В семейном архиве Удинцевых хранится пять неопубликованных записных книжек Мамина-Сибиряка, датированных 1880–1890 годами. Они содержат «заготовки» и проспекты задуманных произведений, главным образом романов (рукописи которых, за исключением «Приваловских миллионов», не сохранились), заметки о современной критике, записи народных речений, терминологии производств, русского фольклора, выписки из философско-эстетических и экономических трудов. Сюда же писатель вносил и факты исторической и социально-бытовой жизни башкир, татар, киргизов, их песни, предания и легенды, пословицы и поговорки разных народов мира.
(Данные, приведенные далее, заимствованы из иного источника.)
-- ==== Sys2Proof/Laws/Buffer.lean ====
section
/-! SUPPORT. The hold buffer keeps its form: every operation that changes its entries keeps bufferWf. -/

namespace Sys2Proof.Machine

/-- Only the entries matter to the form of the buffer. -/
theorem bufferWf_congr {s t : State} (h : s.buf.entries = t.buf.entries) : bufferWf s ↔ bufferWf t := by
  simp only [bufferWf, h]

/-- Keep bits outside the mask are 1 and flip bits outside it are 0 in a restricted transform, so restricting it again to
the same mask changes nothing (R42). -/
theorem Transform.restrict_restrict (t : Transform) (m : LaneMask) :
    (t.restrict m).restrict m = t.restrict m := by
  simp only [Transform.restrict, Transform.mk.injEq]
  constructor
  · ext k hk
    simp only [BitVec.getElem_or, BitVec.getElem_not]
    cases t.keep[k] <;> cases (laneBits m)[k] <;> rfl
  · ext k hk
    simp only [BitVec.getElem_and]
    cases t.flip[k] <;> cases (laneBits m)[k] <;> rfl

/-- The word mask of two lane masks together. -/
theorem laneBits_or (m l : LaneMask) : laneBits (m ||| l) = laneBits m ||| laneBits l := by
  revert m l; decide

/-- Two transforms restricted to their masks compose to one restricted to both (R43). -/
theorem Transform.restrict_andThen (t u : Transform) (m l : LaneMask) (ht : t.restrict m = t) (hu : u.restrict l = u) :
    (t.andThen u).restrict (m ||| l) = t.andThen u := by
  rw [← ht, ← hu]
  simp only [Transform.restrict, Transform.andThen, laneBits_or, Transform.mk.injEq]
  constructor
  · ext k hk
    simp only [BitVec.getElem_or, BitVec.getElem_and, BitVec.getElem_not]
    cases t.keep[k] <;> cases u.keep[k] <;> cases (laneBits m)[k] <;> cases (laneBits l)[k] <;> rfl
  · ext k hk
    simp only [BitVec.getElem_or, BitVec.getElem_and, BitVec.getElem_not, BitVec.getElem_xor]
    cases t.flip[k] <;> cases u.keep[k] <;> cases u.flip[k] <;> cases (laneBits m)[k] <;> cases (laneBits l)[k] <;> rfl

/-- A write's hold transform is identity outside its lanes to hold (R42). -/
theorem WriteJob.holdTransform_restrict (w : WriteJob) : w.holdTransform.restrict w.lanesToHold = w.holdTransform :=
  Transform.restrict_restrict _ _

/-- A write composed into an entry keeps its form (R43). -/
theorem Entry.wf_compose {e : Entry} {m : LaneMask} {t : Transform} (he : e.wf) (hm : m ≠ 0#4)
    (ht : t.restrict m = t) : (e.compose m t).wf := by
  refine ⟨?_, Transform.restrict_andThen _ _ _ _ he.2 ht⟩
  show e.lanes ||| m ≠ 0#4
  generalize e.lanes = l
  intro h
  apply hm
  clear hm ht
  revert l m
  decide

/-- A new entry for a word and slot that had none (R44). -/
theorem bufferWf_addEntry {e : Entry} {s : State} (h : bufferWf s) (he : e.wf)
    (hn : findEntry e.word e.slot s = none) : bufferWf (addEntry e s) := by
  obtain ⟨h1, h2⟩ := h
  refine ⟨?_, ?_⟩
  · intro x hx
    have hx : x ∈ s.buf.entries ++ [e] := hx
    rcases List.mem_append.1 hx with hx | hx
    · exact h1 x hx
    · rw [List.mem_singleton.1 hx]; exact he
  · show (s.buf.entries ++ [e]).Pairwise _
    refine List.pairwise_append.2 ⟨h2, List.pairwise_singleton _ _, ?_⟩
    intro x hx y hy
    rw [List.mem_singleton.1 hy]
    have := List.find?_eq_none.1 hn x hx
    simpa using this

/-- A write composed into the entry of its word and slot (R43). -/
theorem bufferWf_composeEntry {word : WordAddr} {i : SlotIx} {m : LaneMask} {t : Transform} {s : State}
    (h : bufferWf s) (hm : m ≠ 0#4) (ht : t.restrict m = t) : bufferWf (composeEntry word i m t s) := by
  obtain ⟨h1, h2⟩ := h
  refine ⟨?_, ?_⟩
  · intro x hx
    obtain ⟨e, he, hx⟩ := List.mem_map.1 (show x ∈ s.buf.entries.map _ from hx)
    subst hx
    split
    · exact Entry.wf_compose (h1 e he) hm ht
    · exact h1 e he
  · show (s.buf.entries.map _).Pairwise _
    refine List.pairwise_map.2 (h2.imp ?_)
    intro a b hab
    have hw : ∀ e : Entry, (if e.word == word && e.slot == i then e.compose m t else e).word = e.word
        ∧ (if e.word == word && e.slot == i then e.compose m t else e).slot = e.slot := by
      intro e
      split <;> exact ⟨rfl, rfl⟩
    rw [(hw a).1, (hw a).2, (hw b).1, (hw b).2]
    exact hab

/-- Fewer entries keep the form. -/
theorem bufferWf_filter {s t : State} (h : bufferWf s) (p : Entry → Bool)
    (ht : t.buf.entries = s.buf.entries.filter p) : bufferWf t := by
  refine ⟨?_, ?_⟩
  · intro e he
    rw [ht] at he
    exact h.1 e (List.mem_filter.1 he).1
  · rw [ht]
    exact h.2.filter p

theorem bufferWf_removeEntry {word : WordAddr} {i : SlotIx} {s : State} (h : bufferWf s) :
    bufferWf (removeEntry word i s) := bufferWf_filter h _ rfl

theorem bufferWf_removeSlotEntries {i : SlotIx} {s : State} (h : bufferWf s) : bufferWf (removeSlotEntries i s) :=
  bufferWf_filter h _ rfl

end Sys2Proof.Machine
end

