-- ==== Sys2Proof/Tests/Slice0.lean ====
section
/-! SUPPORT. Tests: the well-formedness checks, one or two steps per command taken from the spec's worked examples and
tables, and for each statement with hypotheses a state and operands that meet them. -/

namespace Sys2Proof.Machine.Tests

/-! ### Helpers -/

/-- The state a command leads to, none when it stops. -/
def after (c : Instr) (s : State) : Option State :=
  match exec c s with
  | .next t => some t
  | .fault _ => none
  | .refused _ => none

/-- One thing read of the state a command leads to. -/
def see {α : Type} (c : Instr) (s : State) (f : State → α) : Option α := (after c s).map f

/-- A state with a setup transaction begun. -/
def tx (s : State) : State := { s with setup.phase := .assembling [] }

/-- The bytes waiting to be shifted out. -/
def response (s : State) : List Byte :=
  match s.setup.phase with
  | .executed out _ => out
  | _ => []

theorem tx_ready (b : Byte) (bs : List Byte) {s : State} (h : s.resetn = true) : portReady (b :: bs) (tx s) :=
  ⟨h, [], rfl, Nat.succ_pos _, rfl⟩

/-- Ring at 0x7F0000 with four records, and the three watched words. -/
def configured : State :=
  { State.reset with
    cfg.ringBase := 0x7F0000
    cfg.ringSize := 4
    cfg.marks := some { close := 0x7FF000, release := 0x7FF001, consumer := 0x7FF002 } }

/-- ENGAGED with sequence 0 OPEN in slot 0 (5.8, step 1), frame counter 7. -/
def engaged : State :=
  { configured with
    part := .engaged
    batch.slots.a0 := freshSlot 0
    batch.seqCounter := 1
    sync.frameCounter := 7 }

/-- A slot with a state and a sequence. -/
def slotWith (st : SlotState) (q : Half) : Slot := { Slot.cleared with state := st, sequence := q }

/-- ENGAGED with four slots as given. -/
def slots (a b c d : Slot) (counter : Half) : State :=
  { configured with part := .engaged, batch.slots := ⟨a, b, c, d⟩, batch.seqCounter := counter }

/-- An entry of a batch slot. -/
def entry (word : WordAddr) (slot : SlotIx) (lanes : LaneMask) (keep flip : Word) : Entry :=
  { word := word, slot := slot, lanes := lanes, xf := { keep := keep, flip := flip } }

/-- A window as WIN_WRITE would store it, enabled. -/
def window (word : WordAddr) (lane : BitVec 2) (width : Half) (f : Format) (m : WinMode) (code : BitVec 4) (key : Bool)
    (value mask : Word) : Window :=
  { enabled := true, originWord := word, originLane := lane, width := width, height := 1, pitch := 1, format := f,
    mode := m, raster := code, keyEnable := key, keyValue := value, keyMask := mask }

/-- The two windows of 4.8.1. -/
def fiveClasses : State :=
  { slots { slotWith .closed 11 with tag := 1 } (slotWith .opened 12) Slot.cleared Slot.cleared 13 with
    cfg.windows := (configured.cfg.windows.set 1 (window 0x020000 0 1 .p8 .direct 0x6 false 0 0xFF)).set 8
      (window 0x020000 1 3 .p8 .defer 0xA true 0x00 0xFF)
    buf := { entries := [entry 0x020000 0 0x8 0x00FFFFFF 0xAB000000], highWater := 1 } }

/-! ### WellFormed: an ill-formed term for each check -/

theorem test_wf_unknown_unassigned : (Instr.unknownCommand 0x06).wellFormed = true := by decide
theorem test_wf_unknown_assigned_refused : (Instr.unknownCommand 0x01).wellFormed = false := by decide
theorem test_wf_counters_plain : (Instr.counters 0x00).wellFormed = true := by decide
theorem test_wf_counters_clear_refused : (Instr.counters 0x01).wellFormed = false := by decide
theorem test_assigned_codes : ∀ b : Byte, assignedCode b = (paramCount b).isSome := by decide

/-! ### The words of the setup port (Tables 11-4, 11-8) -/

theorem test_bytes_winWrite :
    (SetupCommand.winWrite
      { index := 5, originWord := 0x02A100, originLane := 0, width := 4, height := 1, pitch := 1, format := 2, mode := 1,
        raster := 0xA, keyEnable := 1, keyValue := 0x0000F81F, keyMask := 0x0000FFFF }).bytes
      = [0x10, 0x05, 0x02, 0xA1, 0x00, 0x00, 0x00, 0x04, 0x00, 0x01, 0x00, 0x01, 0x02, 0x01, 0x0A, 0x01,
          0x00, 0x00, 0xF8, 0x1F, 0x00, 0x00, 0xFF, 0xFF] := by decide
theorem test_bytes_marks :
    parseCommand [0x20, 0x7F, 0xF0, 0x00, 0x7F, 0xF0, 0x01, 0x7F, 0xF0, 0x02]
      = some (.marks 0x7FF000 0x7FF001 0x7FF002) := by decide
theorem test_bytes_ring : parseCommand [0x21, 0x7F, 0x00, 0x00, 0x02] = some (.ring 0x7F0000 0x02) := by decide
theorem test_bytes_stall : parseCommand [0x23, 0x4E, 0x20] = some (.stall 20000) := by decide
theorem test_no_word_decodes : decodeTableWord 8 0x01 = none := by decide

/-! ### Transforms (2.8, 2.9) and windows (1.2.1, 1.6) -/

theorem test_compose_and_after_or :
    (({ keep := 0xF0, flip := 0x0F } : Transform).andThen { keep := 0x3C, flip := 0x00 })
      = { keep := 0x30, flip := 0x0C } := by decide
theorem test_compose_or_after_and :
    (({ keep := 0x3C, flip := 0x00 } : Transform).andThen { keep := 0xF0, flip := 0x0F })
      = { keep := 0x30, flip := 0x0F } := by decide
theorem test_raster_codes :
    (rasterKeep 0x6 0x5A, rasterFlip 0x6 0x5A) = (0xFF, 0x5A) ∧ (rasterKeep 0xA 0x5A, rasterFlip 0xA 0x5A) = (0x00, 0x5A)
      ∧ (rasterKeep 0xE 0x05, rasterFlip 0xE 0x05) = (0xFA, 0x05)
      ∧ (rasterKeep 0x8 0x3C, rasterFlip 0x8 0x3C) = (0x3C, 0x00) := by decide

/-- W7 of 1.2.1. -/
def stripWindow : Window :=
  { Window.reset with originWord := 0x012000, originLane := 1, width := 6, height := 3, pitch := 4 }

theorem test_membership :
    stripWindow.contains 294913 = true ∧ stripWindow.contains 294912 = false ∧ stripWindow.contains 294918 = true
      ∧ stripWindow.contains 294920 = false ∧ stripWindow.contains 294931 = true
      ∧ stripWindow.contains 294950 = true ∧ stripWindow.contains 294961 = false := by decide

/-- W2 and W5 of 1.6. -/
def overlap : State :=
  { engaged with
    cfg.windows := (configured.cfg.windows.set 2 (window 0x02A100 0 1 .p8 .direct 0x6 false 0 0xFF)).set 5
      (window 0x02A100 0 4 .p16 .defer 0xA true 0x0000F81F 0x0000FFFF) }

theorem test_overlap_write_a :
    classesOf (lanesWork overlap 0x02A100 0xF 0x1234F81F) = ⟨.direct, .keyedOut, .deferred, .deferred⟩ := by decide
theorem test_overlap_write_c :
    classesOf (lanesWork overlap 0x02A100 0x2 0x0000F800) = ⟨.idle, .deferred, .idle, .idle⟩ := by decide

/-! ### The setup port -/

theorem test_transactionStart : see .transactionStart State.reset (·.setup.phase) = some (.assembling []) := by decide
theorem test_transactionStart_reset_low :
    see .transactionStart { State.reset with resetn := false } (·.setup.phase) = some .blocked := by decide
theorem test_transactionEnd :
    see .transactionEnd { State.reset with setup.phase := .assembling [0x10] } (·.setup.phase) = some .noTransaction := by
  decide
theorem test_byte_assembles :
    see (.setupByteShifted 0x05) (tx State.reset) (·.setup.phase) = some (.assembling [0x05]) := by decide
theorem test_byte_executes :
    see (.setupByteShifted 0x81) { State.reset with setup.phase := .assembling [0x05] } (fun t => (t.cfg.mask, response t))
      = some (0x81, [0x00]) := by decide
theorem test_unknown :
    see (.unknownCommand 0x06) (tx State.reset) response = some [0x04] := by decide
theorem test_row_contradicts : after .ident { State.reset with setup.phase := .assembling [0x05] } = none := by decide
theorem test_ident : see .ident (tx State.reset) response = some [0x00, 0x41, 0x28, 0x02] := by decide
theorem test_status :
    see .status (tx engaged) response
      = some [0x00, 0x01, 0x01, 0, 0, 0, 0, 0, 0, 0, 0, 0, 0, 0, 0, 0, 0, 0, 0, 0, 0, 0, 0, 0, 0, 0,
          0x01, 0, 0, 0, 0, 0, 0, 0, 0, 0, 0, 0, 0, 0, 0x07] := by decide
theorem test_events :
    see .events (tx { State.reset with ev.flags := 0x21, cfg.mask := 0x88 }) response = some [0x00, 0x21, 0x88] := by decide
theorem test_clear :
    see (.clear 0x21) (tx { State.reset with ev.flags := 0x23 }) (·.ev.flags) = some 0x02 := by decide
theorem test_mask :
    see (.mask 0x88) (tx { State.reset with ev.flags := 0x08 }) irqLow = some true := by decide
theorem test_counters :
    see (.counters 0x00) (tx { State.reset with buf.highWater := 705, ev.counters.frames := 2 }) response
      = some [0x00, 0, 2, 0, 0, 0, 0, 0, 0, 0, 0, 0, 0, 0, 0, 0, 0, 0x02, 0xC1] := by decide
theorem test_counters_option_range : see (.counters 0x02) (tx State.reset) response = some [0x02] := by decide
theorem test_counters_clear :
    see .countersClear (tx { State.reset with buf.highWater := 705, ev.counters.frames := 2 })
        (fun t => (t.ev.counters.frames, t.buf.highWater)) = some (0, 0) := by decide
theorem test_errinfo :
    see .errinfo (tx { State.reset with ev.errinfo := some { word := 0x123456, requester := .drain, isWrite := false } })
        (fun t => (response t, t.ev.errinfo)) = some ([0x00, 0x01, 0x12, 0x34, 0x56, 0x01, 0x00], none) := by decide
theorem test_softReset_pending : see .softReset (tx engaged) (·.setup.softResetPending) = some true := by decide
theorem test_softReset_taken :
    see .transactionEnd { engaged with setup.phase := .executed [] true, setup.softResetPending := true }
        (fun t => (t.part, t.batch.seqCounter, t.cfg.ringSize)) = some (.pass, 0, 4) := by decide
Записные книжки помогают глубже понять своеобразие мастерства и творческого пути Мамина-Сибиряка. Они создавались, когда Мамин-Сибиряк полностью преодолел влияние «литературной бурсы». Его уже не волновали вопросы, встававшие перед ним в ранний период творчества 1870-х годов, вроде: «Как очистить произведение от литературных штампов?» или «Как разбить роман на главы и части?» Но от того времени, наряду с приобретенным жизненным и художественным опытом, осталось глубокое убеждение, что каждому автору «приходится проходить всю теорию словесности собственным горбом» («Черты из жизни Пепко»).

Мамин-Сибиряк заносит на страницы своих записных книжек сотни персонажей, с их именами, «подходящими» фамилиями, прозвищами, неповторимыми особенностями речи. Глубокими авторскими эмоциями окрашены сценки, рисующие «свет и тени» народной жизни, талантливых представителей трудовой массы, таких, как умелец Егор Иванович Жмаев, который открыл богатые золотоносные прииски и, обогатив уральских заводовладельцев, умер в нищете. По признанию писателя, он явился прототипом Данилы Шелехова из романа «Приваловские миллионы». С Жмаевым связывалась и судьба главного героя задуманного рассказа «Дедушка».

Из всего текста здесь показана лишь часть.